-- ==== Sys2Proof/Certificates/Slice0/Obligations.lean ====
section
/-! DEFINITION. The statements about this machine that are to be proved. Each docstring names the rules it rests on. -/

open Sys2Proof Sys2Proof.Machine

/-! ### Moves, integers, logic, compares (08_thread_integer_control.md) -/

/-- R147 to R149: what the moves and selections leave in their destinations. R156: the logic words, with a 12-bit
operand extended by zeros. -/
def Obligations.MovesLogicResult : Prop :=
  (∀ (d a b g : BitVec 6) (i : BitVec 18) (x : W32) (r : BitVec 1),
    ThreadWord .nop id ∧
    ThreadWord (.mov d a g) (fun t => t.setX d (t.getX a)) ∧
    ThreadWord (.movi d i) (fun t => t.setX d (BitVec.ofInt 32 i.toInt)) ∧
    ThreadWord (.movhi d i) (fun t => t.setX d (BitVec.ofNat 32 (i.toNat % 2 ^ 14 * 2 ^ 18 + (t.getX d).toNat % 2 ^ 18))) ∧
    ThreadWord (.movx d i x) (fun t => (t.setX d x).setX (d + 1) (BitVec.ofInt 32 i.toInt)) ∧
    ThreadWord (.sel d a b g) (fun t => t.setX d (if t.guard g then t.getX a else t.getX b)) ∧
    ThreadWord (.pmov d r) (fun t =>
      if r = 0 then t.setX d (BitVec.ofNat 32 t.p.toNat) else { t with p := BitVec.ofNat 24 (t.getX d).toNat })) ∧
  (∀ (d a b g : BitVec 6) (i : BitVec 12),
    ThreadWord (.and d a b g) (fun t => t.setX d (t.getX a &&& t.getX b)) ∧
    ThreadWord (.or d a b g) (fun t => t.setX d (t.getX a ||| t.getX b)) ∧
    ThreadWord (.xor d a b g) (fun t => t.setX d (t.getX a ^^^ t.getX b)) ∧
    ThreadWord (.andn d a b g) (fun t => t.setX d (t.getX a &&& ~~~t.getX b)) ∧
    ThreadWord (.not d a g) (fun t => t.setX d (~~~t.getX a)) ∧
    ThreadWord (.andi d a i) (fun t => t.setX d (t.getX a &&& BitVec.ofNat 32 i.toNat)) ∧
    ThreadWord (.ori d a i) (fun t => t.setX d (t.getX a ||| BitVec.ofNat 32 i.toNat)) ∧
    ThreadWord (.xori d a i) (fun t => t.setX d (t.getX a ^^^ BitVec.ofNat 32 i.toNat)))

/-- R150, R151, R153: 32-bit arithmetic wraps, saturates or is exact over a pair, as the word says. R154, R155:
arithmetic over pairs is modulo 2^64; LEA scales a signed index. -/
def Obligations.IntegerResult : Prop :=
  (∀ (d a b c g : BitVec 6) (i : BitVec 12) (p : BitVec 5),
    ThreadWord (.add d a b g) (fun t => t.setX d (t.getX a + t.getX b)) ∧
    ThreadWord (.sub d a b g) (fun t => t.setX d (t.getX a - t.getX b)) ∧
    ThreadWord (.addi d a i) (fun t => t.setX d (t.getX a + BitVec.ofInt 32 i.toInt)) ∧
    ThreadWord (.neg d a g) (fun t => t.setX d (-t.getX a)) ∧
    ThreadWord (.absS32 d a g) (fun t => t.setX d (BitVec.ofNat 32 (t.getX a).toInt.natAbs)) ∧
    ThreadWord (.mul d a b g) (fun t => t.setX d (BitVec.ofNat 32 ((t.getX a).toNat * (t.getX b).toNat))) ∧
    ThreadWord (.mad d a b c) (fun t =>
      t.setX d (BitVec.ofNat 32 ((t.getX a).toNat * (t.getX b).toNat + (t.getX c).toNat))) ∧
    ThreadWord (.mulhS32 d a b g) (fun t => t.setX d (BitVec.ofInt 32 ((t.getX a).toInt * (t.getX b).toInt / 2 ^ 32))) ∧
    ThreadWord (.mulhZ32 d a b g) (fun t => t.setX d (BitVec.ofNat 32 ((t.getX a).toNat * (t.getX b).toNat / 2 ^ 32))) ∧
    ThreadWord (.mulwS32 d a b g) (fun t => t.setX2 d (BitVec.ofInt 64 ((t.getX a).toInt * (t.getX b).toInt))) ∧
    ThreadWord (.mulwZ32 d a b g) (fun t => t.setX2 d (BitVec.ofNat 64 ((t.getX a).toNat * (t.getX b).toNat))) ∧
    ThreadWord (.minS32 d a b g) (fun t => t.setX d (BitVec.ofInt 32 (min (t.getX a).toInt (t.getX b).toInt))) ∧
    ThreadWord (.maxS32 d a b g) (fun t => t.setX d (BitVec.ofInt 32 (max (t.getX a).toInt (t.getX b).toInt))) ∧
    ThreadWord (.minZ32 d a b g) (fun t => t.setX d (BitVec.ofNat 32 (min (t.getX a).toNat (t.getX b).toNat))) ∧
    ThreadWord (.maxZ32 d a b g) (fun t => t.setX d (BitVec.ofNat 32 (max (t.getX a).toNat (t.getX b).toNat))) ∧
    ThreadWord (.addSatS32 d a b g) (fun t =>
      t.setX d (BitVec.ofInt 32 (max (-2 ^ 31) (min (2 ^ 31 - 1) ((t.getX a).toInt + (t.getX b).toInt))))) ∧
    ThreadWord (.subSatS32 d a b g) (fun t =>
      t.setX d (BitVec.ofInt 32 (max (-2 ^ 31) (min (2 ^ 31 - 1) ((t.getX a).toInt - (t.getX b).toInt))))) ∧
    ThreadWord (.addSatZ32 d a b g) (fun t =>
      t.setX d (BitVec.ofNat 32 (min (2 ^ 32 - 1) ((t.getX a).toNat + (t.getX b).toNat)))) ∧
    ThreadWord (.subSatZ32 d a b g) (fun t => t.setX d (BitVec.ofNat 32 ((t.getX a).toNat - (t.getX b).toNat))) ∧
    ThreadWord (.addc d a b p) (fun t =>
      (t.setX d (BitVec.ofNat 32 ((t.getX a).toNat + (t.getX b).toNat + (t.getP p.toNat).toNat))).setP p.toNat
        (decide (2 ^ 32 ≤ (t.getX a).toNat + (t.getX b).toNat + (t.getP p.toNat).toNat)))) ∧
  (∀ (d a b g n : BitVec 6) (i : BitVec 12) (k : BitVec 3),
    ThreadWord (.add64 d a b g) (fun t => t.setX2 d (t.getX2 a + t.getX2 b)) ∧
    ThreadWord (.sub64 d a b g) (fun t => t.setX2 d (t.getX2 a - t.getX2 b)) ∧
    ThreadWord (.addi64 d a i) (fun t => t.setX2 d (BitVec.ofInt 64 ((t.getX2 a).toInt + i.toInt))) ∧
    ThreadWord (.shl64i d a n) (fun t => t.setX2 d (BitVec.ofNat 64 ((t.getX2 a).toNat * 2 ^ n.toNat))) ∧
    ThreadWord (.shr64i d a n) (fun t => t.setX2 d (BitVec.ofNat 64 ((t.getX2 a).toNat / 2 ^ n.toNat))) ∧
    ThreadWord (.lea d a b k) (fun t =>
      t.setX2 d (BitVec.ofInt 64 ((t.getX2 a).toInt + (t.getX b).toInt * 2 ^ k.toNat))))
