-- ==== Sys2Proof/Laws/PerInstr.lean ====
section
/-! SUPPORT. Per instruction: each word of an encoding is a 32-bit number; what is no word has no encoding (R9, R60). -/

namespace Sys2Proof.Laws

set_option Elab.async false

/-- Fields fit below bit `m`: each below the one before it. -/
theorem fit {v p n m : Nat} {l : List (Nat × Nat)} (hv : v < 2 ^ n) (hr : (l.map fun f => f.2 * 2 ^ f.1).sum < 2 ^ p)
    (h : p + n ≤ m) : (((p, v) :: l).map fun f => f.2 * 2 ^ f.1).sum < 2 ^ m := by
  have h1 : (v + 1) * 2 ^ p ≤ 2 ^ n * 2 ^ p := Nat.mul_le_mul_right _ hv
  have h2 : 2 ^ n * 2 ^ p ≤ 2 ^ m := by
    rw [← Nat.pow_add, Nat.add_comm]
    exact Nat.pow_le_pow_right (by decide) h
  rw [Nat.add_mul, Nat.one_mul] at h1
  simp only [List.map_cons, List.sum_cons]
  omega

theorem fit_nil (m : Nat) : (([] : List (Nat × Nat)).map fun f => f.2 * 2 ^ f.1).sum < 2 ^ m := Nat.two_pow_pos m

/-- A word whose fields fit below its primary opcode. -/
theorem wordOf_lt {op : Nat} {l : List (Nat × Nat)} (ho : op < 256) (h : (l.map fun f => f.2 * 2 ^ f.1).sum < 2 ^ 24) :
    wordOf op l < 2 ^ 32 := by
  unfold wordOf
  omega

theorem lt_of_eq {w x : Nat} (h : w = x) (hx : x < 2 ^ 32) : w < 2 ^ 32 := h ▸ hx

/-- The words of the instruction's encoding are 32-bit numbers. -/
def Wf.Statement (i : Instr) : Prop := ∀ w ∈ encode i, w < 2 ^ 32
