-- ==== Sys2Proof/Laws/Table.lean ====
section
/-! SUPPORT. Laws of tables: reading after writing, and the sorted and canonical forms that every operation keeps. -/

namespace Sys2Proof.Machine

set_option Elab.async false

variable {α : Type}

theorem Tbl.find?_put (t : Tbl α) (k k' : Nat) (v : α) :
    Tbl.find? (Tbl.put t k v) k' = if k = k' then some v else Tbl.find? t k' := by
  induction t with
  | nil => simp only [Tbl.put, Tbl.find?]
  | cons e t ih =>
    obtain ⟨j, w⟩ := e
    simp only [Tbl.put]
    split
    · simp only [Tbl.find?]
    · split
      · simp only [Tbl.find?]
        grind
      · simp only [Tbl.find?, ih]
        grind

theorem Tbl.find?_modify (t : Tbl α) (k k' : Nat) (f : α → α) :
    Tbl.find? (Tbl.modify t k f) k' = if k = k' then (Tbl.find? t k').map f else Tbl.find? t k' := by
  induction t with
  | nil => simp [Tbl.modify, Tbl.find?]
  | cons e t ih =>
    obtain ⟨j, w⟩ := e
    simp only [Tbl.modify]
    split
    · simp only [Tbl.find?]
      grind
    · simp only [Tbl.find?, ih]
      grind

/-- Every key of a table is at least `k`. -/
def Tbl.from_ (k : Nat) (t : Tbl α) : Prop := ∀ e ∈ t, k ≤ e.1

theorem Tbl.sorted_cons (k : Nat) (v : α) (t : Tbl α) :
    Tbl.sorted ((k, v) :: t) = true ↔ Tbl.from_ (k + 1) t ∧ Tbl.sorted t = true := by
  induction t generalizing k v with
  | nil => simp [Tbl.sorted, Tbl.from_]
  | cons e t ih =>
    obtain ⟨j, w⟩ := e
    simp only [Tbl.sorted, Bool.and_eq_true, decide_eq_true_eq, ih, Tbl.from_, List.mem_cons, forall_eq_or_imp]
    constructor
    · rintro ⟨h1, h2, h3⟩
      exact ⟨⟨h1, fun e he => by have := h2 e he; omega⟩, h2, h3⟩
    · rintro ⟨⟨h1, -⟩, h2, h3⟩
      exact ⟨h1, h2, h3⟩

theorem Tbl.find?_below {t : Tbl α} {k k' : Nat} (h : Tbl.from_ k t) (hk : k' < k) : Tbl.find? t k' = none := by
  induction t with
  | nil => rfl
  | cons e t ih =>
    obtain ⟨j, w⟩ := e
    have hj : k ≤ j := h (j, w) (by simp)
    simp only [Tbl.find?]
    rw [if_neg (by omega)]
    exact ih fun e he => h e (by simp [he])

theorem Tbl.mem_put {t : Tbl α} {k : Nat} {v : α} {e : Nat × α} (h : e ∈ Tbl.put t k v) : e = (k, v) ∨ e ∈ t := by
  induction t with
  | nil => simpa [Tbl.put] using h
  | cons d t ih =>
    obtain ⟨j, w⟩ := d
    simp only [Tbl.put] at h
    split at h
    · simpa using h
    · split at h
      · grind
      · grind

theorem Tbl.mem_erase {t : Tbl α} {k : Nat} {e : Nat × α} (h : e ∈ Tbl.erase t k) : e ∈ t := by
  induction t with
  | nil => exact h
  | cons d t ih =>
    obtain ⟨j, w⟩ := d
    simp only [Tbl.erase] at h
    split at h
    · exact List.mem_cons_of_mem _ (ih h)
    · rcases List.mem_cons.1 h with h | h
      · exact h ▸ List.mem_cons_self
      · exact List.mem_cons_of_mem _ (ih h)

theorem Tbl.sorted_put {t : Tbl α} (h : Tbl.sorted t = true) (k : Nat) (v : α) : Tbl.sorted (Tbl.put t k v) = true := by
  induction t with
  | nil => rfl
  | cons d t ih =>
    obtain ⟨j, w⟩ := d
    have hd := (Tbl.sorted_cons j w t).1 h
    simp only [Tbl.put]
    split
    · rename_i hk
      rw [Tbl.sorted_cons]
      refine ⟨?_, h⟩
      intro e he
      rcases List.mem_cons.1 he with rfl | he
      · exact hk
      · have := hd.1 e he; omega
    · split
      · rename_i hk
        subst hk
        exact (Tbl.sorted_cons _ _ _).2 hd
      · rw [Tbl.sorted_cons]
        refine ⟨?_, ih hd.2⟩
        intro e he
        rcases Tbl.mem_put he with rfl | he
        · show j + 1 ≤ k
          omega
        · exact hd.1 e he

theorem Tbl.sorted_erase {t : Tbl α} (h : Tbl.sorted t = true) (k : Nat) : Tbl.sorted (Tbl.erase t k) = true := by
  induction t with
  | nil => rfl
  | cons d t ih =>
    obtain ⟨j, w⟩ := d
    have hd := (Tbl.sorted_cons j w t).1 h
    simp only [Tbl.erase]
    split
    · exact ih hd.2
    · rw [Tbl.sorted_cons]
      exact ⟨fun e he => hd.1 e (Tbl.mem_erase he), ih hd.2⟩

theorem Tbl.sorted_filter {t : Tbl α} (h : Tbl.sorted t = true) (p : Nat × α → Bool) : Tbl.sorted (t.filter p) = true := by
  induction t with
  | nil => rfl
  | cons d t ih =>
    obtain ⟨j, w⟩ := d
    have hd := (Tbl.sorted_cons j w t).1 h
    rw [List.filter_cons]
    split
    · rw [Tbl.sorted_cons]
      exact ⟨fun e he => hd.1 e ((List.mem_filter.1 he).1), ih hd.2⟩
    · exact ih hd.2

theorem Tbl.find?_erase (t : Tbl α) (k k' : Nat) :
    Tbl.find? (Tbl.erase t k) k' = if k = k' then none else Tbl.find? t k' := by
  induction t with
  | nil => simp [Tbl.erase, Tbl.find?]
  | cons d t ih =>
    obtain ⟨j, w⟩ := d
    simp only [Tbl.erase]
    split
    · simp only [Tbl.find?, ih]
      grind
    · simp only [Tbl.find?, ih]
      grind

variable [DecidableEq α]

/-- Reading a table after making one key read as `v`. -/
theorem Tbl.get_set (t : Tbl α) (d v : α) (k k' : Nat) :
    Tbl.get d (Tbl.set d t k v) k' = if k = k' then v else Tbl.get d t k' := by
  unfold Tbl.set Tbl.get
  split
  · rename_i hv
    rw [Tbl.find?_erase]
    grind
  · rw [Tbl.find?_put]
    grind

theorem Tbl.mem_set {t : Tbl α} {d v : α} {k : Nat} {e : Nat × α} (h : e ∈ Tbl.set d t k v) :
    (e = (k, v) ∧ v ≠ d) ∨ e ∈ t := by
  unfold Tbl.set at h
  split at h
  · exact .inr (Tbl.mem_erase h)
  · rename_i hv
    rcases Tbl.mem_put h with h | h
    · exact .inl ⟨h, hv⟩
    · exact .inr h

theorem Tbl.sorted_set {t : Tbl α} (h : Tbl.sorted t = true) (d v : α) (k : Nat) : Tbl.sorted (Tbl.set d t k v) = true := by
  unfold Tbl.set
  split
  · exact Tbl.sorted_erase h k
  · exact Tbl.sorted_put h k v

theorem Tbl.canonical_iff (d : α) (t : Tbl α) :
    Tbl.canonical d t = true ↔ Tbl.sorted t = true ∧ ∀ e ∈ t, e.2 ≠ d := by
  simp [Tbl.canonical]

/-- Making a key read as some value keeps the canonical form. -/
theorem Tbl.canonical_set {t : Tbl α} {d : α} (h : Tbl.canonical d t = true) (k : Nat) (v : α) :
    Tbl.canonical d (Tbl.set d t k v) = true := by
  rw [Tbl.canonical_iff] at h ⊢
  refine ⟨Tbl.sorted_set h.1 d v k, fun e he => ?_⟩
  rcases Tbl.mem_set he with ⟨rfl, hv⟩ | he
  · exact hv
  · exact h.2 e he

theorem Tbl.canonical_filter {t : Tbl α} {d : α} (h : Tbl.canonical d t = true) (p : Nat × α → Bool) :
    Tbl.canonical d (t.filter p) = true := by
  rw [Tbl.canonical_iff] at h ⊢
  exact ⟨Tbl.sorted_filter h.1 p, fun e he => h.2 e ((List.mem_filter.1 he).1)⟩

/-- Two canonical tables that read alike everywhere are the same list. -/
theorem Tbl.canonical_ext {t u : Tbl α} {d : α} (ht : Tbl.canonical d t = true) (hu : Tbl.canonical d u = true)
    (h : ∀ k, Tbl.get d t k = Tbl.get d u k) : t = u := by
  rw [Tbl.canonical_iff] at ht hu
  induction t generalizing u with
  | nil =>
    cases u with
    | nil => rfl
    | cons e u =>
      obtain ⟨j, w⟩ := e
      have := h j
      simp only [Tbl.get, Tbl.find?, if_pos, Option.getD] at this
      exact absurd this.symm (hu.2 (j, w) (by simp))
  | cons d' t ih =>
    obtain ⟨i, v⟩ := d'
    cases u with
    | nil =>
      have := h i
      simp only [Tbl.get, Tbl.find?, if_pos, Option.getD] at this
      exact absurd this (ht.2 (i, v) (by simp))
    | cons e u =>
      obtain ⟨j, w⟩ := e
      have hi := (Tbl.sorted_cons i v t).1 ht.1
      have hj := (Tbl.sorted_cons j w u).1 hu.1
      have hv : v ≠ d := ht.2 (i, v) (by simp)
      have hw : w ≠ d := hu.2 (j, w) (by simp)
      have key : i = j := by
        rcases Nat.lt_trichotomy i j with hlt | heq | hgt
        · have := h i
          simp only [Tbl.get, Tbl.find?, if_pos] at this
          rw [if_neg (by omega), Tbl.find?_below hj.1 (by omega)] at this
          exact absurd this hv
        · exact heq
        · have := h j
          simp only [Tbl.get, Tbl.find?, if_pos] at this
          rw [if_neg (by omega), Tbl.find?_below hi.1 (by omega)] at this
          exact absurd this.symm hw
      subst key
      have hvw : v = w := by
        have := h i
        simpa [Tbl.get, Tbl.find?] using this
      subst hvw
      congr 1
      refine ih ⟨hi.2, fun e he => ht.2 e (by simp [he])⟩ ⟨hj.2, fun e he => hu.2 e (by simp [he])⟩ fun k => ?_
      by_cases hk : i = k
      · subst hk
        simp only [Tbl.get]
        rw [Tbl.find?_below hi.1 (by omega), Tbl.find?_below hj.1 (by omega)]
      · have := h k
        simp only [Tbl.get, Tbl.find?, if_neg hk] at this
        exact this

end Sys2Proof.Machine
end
________________________________________
§ **What this task involves**
Look back at the data above. Transcribe exactly the lines starting at the line that contains "compares (08_thread_integer_control.md) -/" and ending at the line that contains "ThreadWord (.pmov d r) (fun t =>".

§ **Result**
/-! ### Moves, integers, logic, compares (08_thread_integer_control.md) -/

/-- R147 to R149: what the moves and selections leave in their destinations. R156: the logic words, with a 12-bit
operand extended by zeros. -/
def Obligations.MovesLogicResult : Prop :=
  (∀ (d a b g : BitVec 6) (i : BitVec 18) (x : W32) (r : BitVec 1),
    ThreadWord .nop id ∧
    ThreadWord (.mov d a g) (fun t => t.setX d (t.getX a)) ∧
    ThreadWord (.movi d i) (fun t => t.setX d (BitVec.ofInt 32 i.toInt)) ∧
    ThreadWord (.movhi d i) (fun t => t.setX d (BitVec.ofNat 32 (i.toNat % 2 ^ 14 * 2 ^ 18 + (t.getX d).toNat % 2 ^ 18))) ∧
    ThreadWord (.movx d i x) (fun t => (t.setX d x).setX (d + 1) (BitVec.ofInt 32 i.toInt)) ∧
    ThreadWord (.sel d a b g) (fun t => t.setX d (if t.guard g then t.getX a else t.getX b)) ∧
    ThreadWord (.pmov d r) (fun t =>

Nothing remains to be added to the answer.